Что под землей — не знает никто

chto-pod-zemlej-ne-znaet-nikto

Специальный корреспондент «Новой» Елена Рачева передает с места трагедии. Трагедия продолжается, что произошло и происходит под землей – неизвестно.

Перед зданием комитета шахты «Распадская» стоит кавалькада «Лексусов» и БМВ: во вторник прилетели Владимир Путин и Сергей Шойгу. На стекле здания – большие алые буквы: «Слава шахтерскому труду!», внутри – два напечатанных на компьютере списка. Один – «Список отработавших», второй – «Список трудящихся, не вернувшихся со смены». И третий, написанный от руки, с правкой поверх – список доставленных в больницы.

«Нет, его нет. Говорят, ночью подняли одного с ожогами. Может, он?» – говорит в телефонную трубку мужчина в кепке.

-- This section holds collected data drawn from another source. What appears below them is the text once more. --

-- ==== Sys2Proof/Machine/Ops.lean ====
section
/-! DEFINITION. The shared operations of the sequencer: acceptance (R25), the two completions (R202, R203), random draws
(R151, R152), the loops of `Gcd`, `ModInv` and `ModExp` (R121, R127, R131), `MillerRabin` (R156), `PrimeSample` (R162) and
`Derive` (R182). An operation that ends a part of the pseudocode takes as `ret` what the sequencer does next, in the same
internal step. One internal step takes one random word or passes one loop head (log entry 5). -/

namespace Sys2Proof.Machine

/-- The running sequencer moves to a point of the pseudocode with a new working state. -/
def State.goto (ph : Phase) (w : Work) (s : State) : State := { s with seq := .run ph, work := w }

/-- Acceptance of a command word (R25). -/
def accept (w : Word) (s : State) : State :=
  { s with
    lastcmd := w
    status := s.status.accepted
    attempts := 0
    seq := .run .start
    work := snapshot s.x w }

/-- A command word taken for execution: accepted if the sequencer is Idle; a command that runs goes on. -/
def issue (w : Word) (s : State) : State :=
  match s.seq with
  | .idle => accept w s
  | .run _ => s

/-- Successful completion (R202): every destination write takes effect, RESULT and NOINV take their final values, DONE
is set, `work` is cleared, the sequencer is Idle. -/
def complete (writes : List (RegIdx × Nat)) (result noinv : Bool) (s : State) : State :=
  { s with
    x := writeAll s.x writes
    status := { s.status with done := true, result := result, noinv := noinv }
    seq := .idle
    work := Work.zero }

/-- Error completion (R203), the block's one exception (R200): ERR and ECODE are set, no operand register is written,
`work` is cleared, the sequencer is Idle. Nothing is returned to: the host issues the next command (R212). -/
def raise (e : ErrCode) (s : State) : State :=
  { s with
    status := { s.status with err := true, ecode := some e }
    seq := .idle
    work := Work.zero }

/-- The end of a command's arithmetic (R7): "If the result is `< 2^W`, it writes the result. Otherwise it ends with error
ERANGE and writes nothing." -/
def finish (writes : List (RegIdx × Nat)) (result noinv : Bool) (s : State) : State :=
  if fits s.params writes then complete writes result noinv s else raise .erange s

/-! ### Random words -/

/-- `RandWord()` (R151): the oldest word of the selected source and the state without it; none while there is no word. With
RNGSRC = 0 it is the transfer of the port's handshake (R214): it happens only where the sequencer needs a word, so while
the port's ready is asserted, and takes the word that is presented as valid. -/
def takeWord (s : State) : Option (Word × State) :=
  match s.rngSrc, s.fifo, s.env.port with
  | true, w :: rest, _ => some (w, { s with fifo := rest })
  | false, _, w :: rest => some (w, { s with env := { s.env with port := rest } })
  | _, _, _ => none

/-- The beginning of `RandBits` (R152) at a point that draws. -/
def drawBegin (ph : Phase) (s : State) : State := s.goto ph { s.work with acc := 0, got := 0 }

/-- One word of `RandBits(b)` (R152): the first word taken is the least significant; after `ceil(b/32)` words `ret` gets
the value mod `2^b`. While the source has no word the sequencer waits (R151). -/
def drawStep (b : Nat) (ph : Phase) (ret : Nat → State → State) (s : State) : State :=
  match takeWord s with
  | none => s
  | some (w, s1) =>
    if s.work.got + 1 < wordsFor b then
      s1.goto ph { s.work with acc := s.work.acc + w.toNat * 2 ^ (32 * s.work.got), got := s.work.got + 1 }
    else ret ((s.work.acc + w.toNat * 2 ^ (32 * s.work.got)) % 2 ^ b) s1

/-! ### Gcd, ModInv, ModExp -/

/-- The call `Gcd(a, b)` (R121). -/
def euclidBegin (a b : Nat) (s : State) : State := s.goto .euclid { s.work with r := a, newr := b }

/-- The head of the loop of `Gcd` (R121): `(a, b) <- (b, a mod b)` while `b != 0`. -/
def euclidStep (ret : Nat → State → State) (s : State) : State :=
  if s.work.newr = 0 then ret s.work.r s
  else s.goto .euclid { s.work with r := s.work.newr, newr := s.work.r % s.work.newr }

/-- The call `ModInv(a, n)` (R127) with `n >= 1`. -/
def bezoutBegin (a n : Nat) (s : State) : State :=
  s.goto .bezout { s.work with t := 0, newt := 1, r := n, newr := a % n, modulus := n }

/-- The value that `ModInv` returns at the end of its loop (R127), and the no-inverse bit. -/
def bezoutResult (w : Work) : Nat × Bool :=
  if w.r > 1 then (0, true) else ((if w.t < 0 then w.t + w.modulus else w.t).toNat, false)

/-- The head of the loop of `ModInv` (R127). -/
def bezoutStep (ret : Nat → Bool → State → State) (s : State) : State :=
  if s.work.newr = 0 then ret (bezoutResult s.work).1 (bezoutResult s.work).2 s
  else
    s.goto .bezout
      { s.work with
        t := s.work.newt
        newt := s.work.t - (s.work.r / s.work.newr : Nat) * s.work.newt
        r := s.work.newr
        newr := s.work.r - s.work.r / s.work.newr * s.work.newr }

/-- The call `ModExp(a, d, n)` (R131) with `n >= 1`. -/
def powerBegin (a d n : Nat) (s : State) : State :=
  s.goto .power { s.work with res := 1 % n, base := a % n, exp := d, modulus := n }

/-- The head of the loop of `ModExp` (R131): right-to-left square-and-multiply. -/
def powerStep (ret : Nat → State → State) (s : State) : State :=
  if s.work.exp = 0 then ret s.work.res s
  else
    s.goto .power
      { s.work with
        res := if s.work.exp % 2 = 1 then s.work.res * s.work.base % s.work.modulus else s.work.res
        base := s.work.base * s.work.base % s.work.modulus
        exp := s.work.exp / 2 }

/-! ### MillerRabin -/

/-- The head of the round loop of `MillerRabin(n, k)` (R156): after `k` rounds the answer is 1, else the next witness is
drawn. -/
def roundHead (k : Nat) (ret : Bool → State → State) (s : State) : State :=
  if s.work.round = k then ret true s else drawBegin .witness s

/-- The call `MillerRabin(n, k)` (R156). The small cases take no word. -/
def mrBegin (n k : Nat) (ret : Bool → State → State) (s : State) : State :=
  if n ≤ 1 ∨ n = 4 then ret false s
  else if n = 2 ∨ n = 3 then ret true s
  else
    roundHead k ret
      { s with work := { s.work with n := n, s := (oddSplit n).1, d := (oddSplit n).2, round := 0 } }

/-- A value drawn for a witness (R153): `u <= t` gives the witness `u + 2` and starts the round's `ModExp` (R156); another
value is rejected and drawn again. -/
def witnessDrawn (u : Nat) (s : State) : State :=
  if u ≤ s.work.n - 4 then powerBegin (u + 2) s.work.d s.work.n s else drawBegin .witness s

/-- A round has passed (R156). -/
def roundPassed (k : Nat) (ret : Bool → State → State) (s : State) : State :=
  roundHead k ret { s with work := { s.work with round := s.work.round + 1 } }

/-- The round's `y = a^r mod n` (R156): 1 and `n - 1` pass the round, another value is squared. -/
def mrPowerDone (k : Nat) (ret : Bool → State → State) (y : Nat) (s : State) : State :=
  if y = 1 ∨ y = s.work.n - 1 then roundPassed k ret { s with work := { s.work with y := y } }
  else s.goto .square { s.work with y := y, sq := 1 }

/-- The head of the squaring loop (R156): while `j <= s - 1` and `y != n - 1`. -/
def squareStep (k : Nat) (ret : Bool → State → State) (s : State) : State :=
  if s.work.sq < s.work.s ∧ s.work.y ≠ s.work.n - 1 then
    if s.work.y * s.work.y % s.work.n = 1 then ret false s
    else s.goto .square { s.work with y := s.work.y * s.work.y % s.work.n, sq := s.work.sq + 1 }
  else if s.work.y ≠ s.work.n - 1 then ret false s
  else roundPassed k ret s

/-- One internal step inside `MillerRabin(n, k)` (R156) at the point `ph`. -/
def mrStep (k : Nat) (ret : Bool → State → State) (ph : Phase) (s : State) : State :=
  match ph with
  | .witness => drawStep (bitlen (s.work.n - 4)) .witness witnessDrawn s
  | .power => powerStep (mrPowerDone k ret) s
  | .square => squareStep k ret s
  | .start => s
  | .euclid => s
  | .bezout => s
  | .candidate => s

/-! ### PrimeSample -/

/-- `ATTEMPTS <- sat32(ATTEMPTS + 1)` (R48, R162). -/
def countAttempt (n : Word) : Word := if n = 0xFFFFFFFF#32 then n else n + 1

/-- The head of the loop of `PrimeSample` (R162): ETIMEOUT when MAXTRY candidates have been drawn (R163), else the next
candidate is drawn. -/
def sampleBegin (s : State) : State :=
  if s.maxTry ≠ 0 ∧ s.attempts.toNat = s.maxTry then raise .etimeout s else drawBegin .candidate s

/-- The Miller-Rabin answer on a candidate (R162): 1 ends the sampling, 0 samples again. -/
def sampleTested (ret : Nat → State → State) (passed : Bool) (s : State) : State :=
  if passed then ret s.work.cand s else sampleBegin s

/-- A candidate has been drawn (R162): it is counted, then tested. -/
def candidateDrawn (k : Nat) (ret : Nat → State → State) (c : Nat) (s : State) : State :=
  mrBegin c k (sampleTested ret) { s with attempts := countAttempt s.attempts, work := { s.work with cand := c } }

/-- One internal step inside `PrimeSample(b, k)` (R162) at the point `ph`. -/
def sampleStep (b k : Nat) (ret : Nat → State → State) (ph : Phase) (s : State) : State :=
  match ph with
  | .candidate => drawStep b .candidate (candidateDrawn k ret) s
  | .witness => mrStep k (sampleTested ret) .witness s
  | .power => mrStep k (sampleTested ret) .power s
  | .square => mrStep k (sampleTested ret) .square s
  | .start => s
  | .euclid => s
  | .bezout => s

/-! ### Derive -/

/-- The call `Derive(p, q)` (R182): it starts with `Gcd(p - 1, q - 1)`, the gcd of `Lcm` (R124). -/
def deriveBegin (p q : Nat) (s : State) : State :=
  euclidBegin (p - 1) (q - 1) { s with work := { s.work with p := p, q := q } }

/-- The gcd of `Derive` is known (R182): `lam <- Lcm(p - 1, q - 1)`, then `ModInv(N, lam)`. -/
def deriveLam (g : Nat) (s : State) : State :=
  bezoutBegin (s.work.p * s.work.p * s.work.q) ((s.work.p - 1) * (s.work.q - 1) / g)
    { s with work := { s.work with lam := (s.work.p - 1) * (s.work.q - 1) / g } }

/-- `d` of `Derive` is known (R182): the three results are written (R180) and NOINV is the no-inverse bit. -/
def deriveDone (rd : RegIdx) (d : Nat) (noinv : Bool) (s : State) : State :=
  finish (keyWrites rd (s.work.p * s.work.p * s.work.q) d (s.work.p * s.work.q)) false noinv s

/-- One internal step inside `Derive` (R182) at the point `ph`. -/
def deriveStep (rd : RegIdx) (ph : Phase) (s : State) : State :=
  match ph with
  | .euclid => euclidStep deriveLam s
  | .bezout => bezoutStep (deriveDone rd) s
  | .start => s
  | .power => s
  | .square => s
  | .witness => s
  | .candidate => s

/-! ### The sequencer's turn -/

/-- The internal step of the sequencer that runs a command whose step at the point `ph` is `f ph`: an Idle sequencer and
one that waits for a random word (R26) take none. -/
def seqStep (f : Phase → State → State) (s : State) : State :=
  match s.seq with
  | .idle => s
  | .run ph => if s.rngWait then s else f ph s

/-- At most `n` internal steps (R70): the turn ends early when the command ends or waits for a random word. -/
def runTurn (f : Phase → State → State) : Nat → State → State
  | 0, s => s
  | n + 1, s => if s.busy && !s.rngWait then runTurn f n (seqStep f s) else s

/-- The internal steps of the turn under way are taken out of the surroundings: the sequencer spends them. -/
def spendTurn (s : State) : State := { s with env := { s.env with turn := 0 } }

/-- A command word is run: it is accepted if the sequencer is Idle (R25), and the sequencer takes the internal steps of
the turn under way (R26, R70). -/
def runCommand (w : Word) (f : Phase → State → State) (s : State) : State :=
  runTurn f s.env.turn (issue w (spendTurn s))

/-- The internal step of an illegal word (R204): the first one raises EILL. -/
def illegalStep (_ : Phase) (s : State) : State := raise .eill s

end Sys2Proof.Machine
end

Родные «невернувшихся» сидят в коридоре этажом выше. Всего человек 15, остальных, говорят, прошлым вечером убедили разойтись по домам. Приехавшие из Новокузнецка врачи и психологи бездействуют. «Сейчас помощь не нужна, она в четыре понадобится, когда дирекция будет говорить, кого еще не нашли».

* * *

Актовый зал комитета «Распадской» полон. В четыре часа дня во вторник, впервые за сутки генеральный директор «Распадской» Геннадий Козовой встречается с родными пропавших шахтеров.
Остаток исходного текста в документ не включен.